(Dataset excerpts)

/-- A bind of one member. -/
theorem bindOk_one {s : State} {l : Launch} {n : Nat} (ha : armedSites s l.id = [n]) (hc : l.coords.length = 1) (hs : l.sites = [n])
    (he : siteEnabled n = true) (ho : heldByOther s l.id n = false) (ht : s.cal + 65536 ≤ (bindOf s n).t0.toNat) : bindOk s l = true := by
  simp [bindOk, ha, hc, hs, he, ho, ht]

/-- The same statement's binds, loads and T0. -/
theorem witness_LaunchBinds :
    (∃ n, findLaunch (placed n .armed .free 65536) 1 = some (launchOn n .armed) ∧ bindOk (placed n .armed .free 65536) (launchOn n .armed) = true ∧
      numAt (placed n .armed .free 65536).dmem ((bindOf (placed n .armed .free 65536) n).image.toNat + 6) 1 % 2 = 1) ∧
    bindOk (placed 0 .armed .free 65535) (launchOn 0 .armed) = false ∧
    ((mem (placed 0 .bound .loading 0) 0).ctl.life = .loading ∧ (bindOf (placed 0 .bound .loading 0) 0).mode.getLsbD 5 = false ∧
      loadBad (placed 0 .bound .loading 0) 0 = false) ∧
    (findLaunch (placed 0 .bound .loaded 0) 1 = some (launchOn 0 .bound) ∧ startsNow (placed 0 .bound .loaded 0) (launchOn 0 .bound) = true ∧
      (mem (placed 0 .bound .loaded 0) 0).ctl.life = .loaded) := by
  refine ⟨?_, ?_, ⟨rfl, rfl, by decide +kernel⟩, rfl, rfl, rfl⟩
  · obtain ⟨n, hn, hs⟩ := enabled_site
    refine ⟨n, rfl, ?_, ?_⟩
    · rcases (by omega : n = 0 ∨ n = 1 ∨ n = 2) with rfl | rfl | rfl <;>
        exact bindOk_one rfl rfl rfl hs (by decide +kernel) (by decide +kernel)
    · rcases (by omega : n = 0 ∨ n = 1 ∨ n = 2) with rfl | rfl | rfl <;> decide +kernel
  · have k : decide ((placed 0 .armed .free 65535).cal + 65536 ≤
        (bindOf (placed 0 .armed .free 65535) ((armedSites (placed 0 .armed .free 65535) (launchOn 0 .armed).id).headD 0)).t0.toNat) = false := by
      decide +kernel
    simp only [bindOk, k, Bool.and_false]

/-- One member on site 0 of a launch, and the launch as given. -/
def owned (l : Launch) (f : Member → Member := id) : State :=
  { mapped (onMem .c (.nop (short 0)) f) with launches := [l], phase := .start }

/-- Obligations.FaultEnds: the launch that a fault ends. -/
theorem witness_FaultEndsLaunch : let s := owned (launchOn 0 .running)
    findLaunch s (bindOf s 0).launch = some (launchOn 0 .running) ∧ (mem s 0).ctl.trap = none ∧ vigilArmed s 2 = false ∧
    launchSites s (bindOf s 0).launch = [0] := ⟨rfl, rfl, by decide +kernel, by decide +kernel⟩

/-- Obligations.LaunchesEnd. -/
theorem witness_LaunchesEnd :
    let l := launchOn 0 .running
    let s := owned l
    let t := { owned { l with deadline := 1 } with cal := 0 }
    let e : Launch := { launchOn 0 .ended with doneVA := 16 }
    let u : State := { owned (launchOn 0 .ended) with
      launches := [], queues := [(5, { WorkQueue.reset with func := 126, en := true, tail := 1 })], tenantSaves := [(126, some { heads := [], flags := [(3, 4)], bars := [] })] }
    findLaunch s 1 = some l ∧ l.deadline ≤ s.cal ∧ vigilArmed s 3 = false ∧ (t.cal < ({ l with deadline := 1 } : Launch).deadline) ∧
    findLaunch (owned e) 1 = some e ∧ launchWrites (owned e) 1 = [] ∧ anyDebug (owned e) = false ∧ e.doneVA ≠ 0 ∧ e.doneVA.toNat % 32 ≤ 16 ∧
    ctxPa (owned e) 0 16 16 .w = .ok 65552 ∧ windowOf 65552 = .dev ∧ 65552 % 32 = e.doneVA.toNat % 32 ∧
    s.flr.contains 126 = false ∧ ({ s with flr := [126] } : State).flr.contains 126 = true ∧
    s.powerCap * 1050 < 3990001 ∧ newestBound s = some l ∧ 126 ≠ u.tenant ∧ boundOf u u.tenant = [] ∧ switchDue u 126 = true ∧
    tget none u.tenantSaves 126 = some { heads := [], flags := [(3, 4)], bars := [] } :=
  ⟨rfl, by decide, by decide +kernel, by decide, rfl, rfl, by decide +kernel, by decide, by decide, by decide +kernel, by decide +kernel, by decide,
   rfl, rfl, by decide +kernel, rfl, by decide, rfl, by decide +kernel, rfl⟩

/-- An image at 8192 with one record and a graph of one stage that feeds itself. -/
def graphed (s : State) : State :=
  { s with dmem := setBytes s.dmem 8192 (leBytes 10 0 ++ leBytes 2 2 ++ leBytes 52 0 ++
      leBytes 4 4 ++ leBytes 4 128 ++ leBytes 4 64 ++ leBytes 4 1 ++ leBytes 4 10 ++ leBytes 4 192 ++ leBytes 4 80 ++ leBytes 4 1 ++ leBytes 32 0 ++
      leBytes 2 5 ++ leBytes 1 1 ++ leBytes 21 0 ++ leBytes 4 1 ++ leBytes 36 0 ++
      leBytes 2 1 ++ leBytes 2 1 ++ leBytes 28 0 ++ leBytes 32 (5 + 2 ^ 16) ++ leBytes 16 (2 ^ 16 + 2 ^ 32 + 32 * 2 ^ 64 + 2 ^ 96)) }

__INSTRUCTIONS FOR THE TASK__
In the data above, tally the lines that contain the string "true" and give that figure alone.

__RESPONSE TO THIS TASK__
6